15. (a) The FGFR pathway agonist is FGF2, SUN11602, or a combination thereof; (b) The mTOR pathway antagonist is selected from the group consisting of AZD 3147, dactricib, rapamycin, everolimus, AZD 8055, temsirolimus, PI-103, NU7441, BC-LI-0186, eCF 309, ETP 45658, niclosamide, omiparisib, PF 04691502, PF 05212384, Trin-1, Trin-2, WYE 687, XL 388, STK16-IN-1, PP 242, tolkinib, ridahorolimus, sapanicertib, voxtalisib, and combinations thereof; (c) The SHH pathway agonist is selected from the group consisting of purmorphamine, GSA 10, SHH, SAG, and combinations thereof; (d) The WNT pathway agonist is selected from the group consisting of CHIR99021, CHIR98014, SB 216763, SB 415286, LY2090314, 3F8, A 1070722, AR-A 014418, BIO, BIO-acetoxime, AZD1080, WNT3A, Alsterpaulon, Indirubin-3-oxime, 1-Azakenpaulon, Kenpaulon, TC-G 24, TDZD 8, TWS 119, NP 031112, AT 7519, KY 19382, AZD2858, and combinations thereof; (e) The IGF-1 pathway agonist is selected from the group consisting of IGF-1, IGF-2, insulin, Rg5, IGF-1 30-41, demethylasteriquinone B1, IGF1-Ado, X10, mecasermin, and combinations thereof; and / or (f) The RA pathway antagonist is selected from the group consisting of AGN193109, BMS 195614, CD 2665, ER 50891, LE 135, LY 2955303, MM11253, and combinations thereof. The method according to claim 12.

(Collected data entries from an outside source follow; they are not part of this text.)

/-- The L1 of the core of a command's group keeps no older clean words of a handle's descriptor, which the store has written for
the command (R299, R352). -/
def loseDesc (core : Nat) (c : Command) (h : Nat) (s : State) : State :=
  match mappedAt s c.eid (descAddr s c.eid h) with
  | none => s
  | some pa => loseClean (issuerCore s core c) c.eid pa 64 s

/-- The end of a residency request: its increment, which carries the write of `HSTAT`, then it retires (R254, R299, R352). -/
def endResv (core : Nat) (c : Command) (s : State) : State :=
  match c.kind with
  | .resv h r0 _ =>
    endCommand core { c with stamp := max c.stamp (descStamp s c.eid (h.toNat % 16384)) } false (dCnte r0) (dCntr r0)
      (loseDesc core c (h.toNat % 16384) s)
  | _ => s

/-- Keeps a nonzero lease length (R351). -/
def keepLength (eid h len : Nat) (s : State) : State := if len = 0 then s else modHandle eid h (fun k => { k with kept := len }) s

/-- The store decides a residency request (R350 to R352): an outcome at once, or a move begins, once nothing in flight concerns
its handles (R353). -/
def execResvDecision (r : CmdRef) (s : State) : Result :=
  match findCmd s r with
  | none => .refused .notEnabled
  | some c =>
    match c.kind with
    | .resv hw r0 r1 =>
      let h := hw.toNat % 16384
      if cancelledNow c then .next (retire r.core c true s)
      else match readDesc s c.eid h with
        | none => if mayRun s c then .next (endResv r.core c s) else .refused .notEnabled
        | some d =>
          if !mayRun s c || c.phase ≠ .waiting || (handleOf s c.eid h).move != .none then .refused .notEnabled
          else
            let busy := handleBusy s c.eid h || (r0.toNat % 4 == 0 && (candidates s d).any (fun k => handleBusy s (k / 16384) (k % 16384)))
            let s := keepLength c.eid h r1.toNat s
            let decided := match r0.toNat % 4 with
              | 0 => beginPromote c.eid h d (some r) s
              | 1 => beginDemote c.eid h d (some r) s
              | _ => let v := renew c.eid h r1.toNat d s; (some v.1, v.2)
            match decided with
            | (some out, s) => .next (endResv r.core c (writeHstat c.eid h d.state out s))
            | (none, s) => if busy then .refused .notEnabled else .next (putCmd r.core { c with phase := .running } s)
    | _ => .refused .notEnabled

/-- A move ends (R349 to R353): its handle has its new state, and the command that asked retires. No write of the handle is in
flight, since none was when it began and those accepted since wait. -/
def execHandleMoveDone (eid h : Nat) (s : State) : Result :=
  let k := handleOf s eid h
  match readDesc s eid h with
  | none => .refused .notEnabled
  | some d =>
    if k.move = .none then .refused .notEnabled
    else
      let s := if k.move = .promote then finishPromote eid h d s else finishDemote eid h 1 d s
      .next (match k.asker with
        | none => s
        | some r => match findCmd s r with
          | none => s
          | some c => endResv r.core c s)

/-- A lease ends (R344, R351): the handle no longer holds its way-group, nor its frames against R350. -/
def execHandleLeaseEnd (eid h : Nat) (s : State) : Result :=
  match readDesc s eid h with
  | none => .refused .notEnabled
  | some d => if d.kind = 1 ∧ d.lease ≤ nowUs s then .next s else .refused .notEnabled

end Sys2Proof.Machine
end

16. (a) An FGFR pathway agonist is present in the culture medium at a concentration of 1 to 20 ng / ml; (b) mTOR pathway antagonists are present in the culture medium at concentrations of 5–200 nM; (c) SHH pathway agonists are present in the culture medium at concentrations of 100–1000 nM; (d) The WNT pathway agonist is present in the culture medium at a concentration of 0.3–3.0 μM; (e) IGF-1 pathway agonists are present in the culture medium at a concentration of 2–20 ng / ml; and / or (f) The RA pathway antagonist is present in the culture medium at a concentration of 10–100 nM. The method according to claim 15.

17. (a) including FGFR pathway agonists, mTOR pathway antagonists, SHH pathway agonists, and WNT pathway agonists; or (b) Including FGFR pathway agonists, IGF-1 pathway agonists, and RA pathway agonists, Culture medium for obtaining OPC.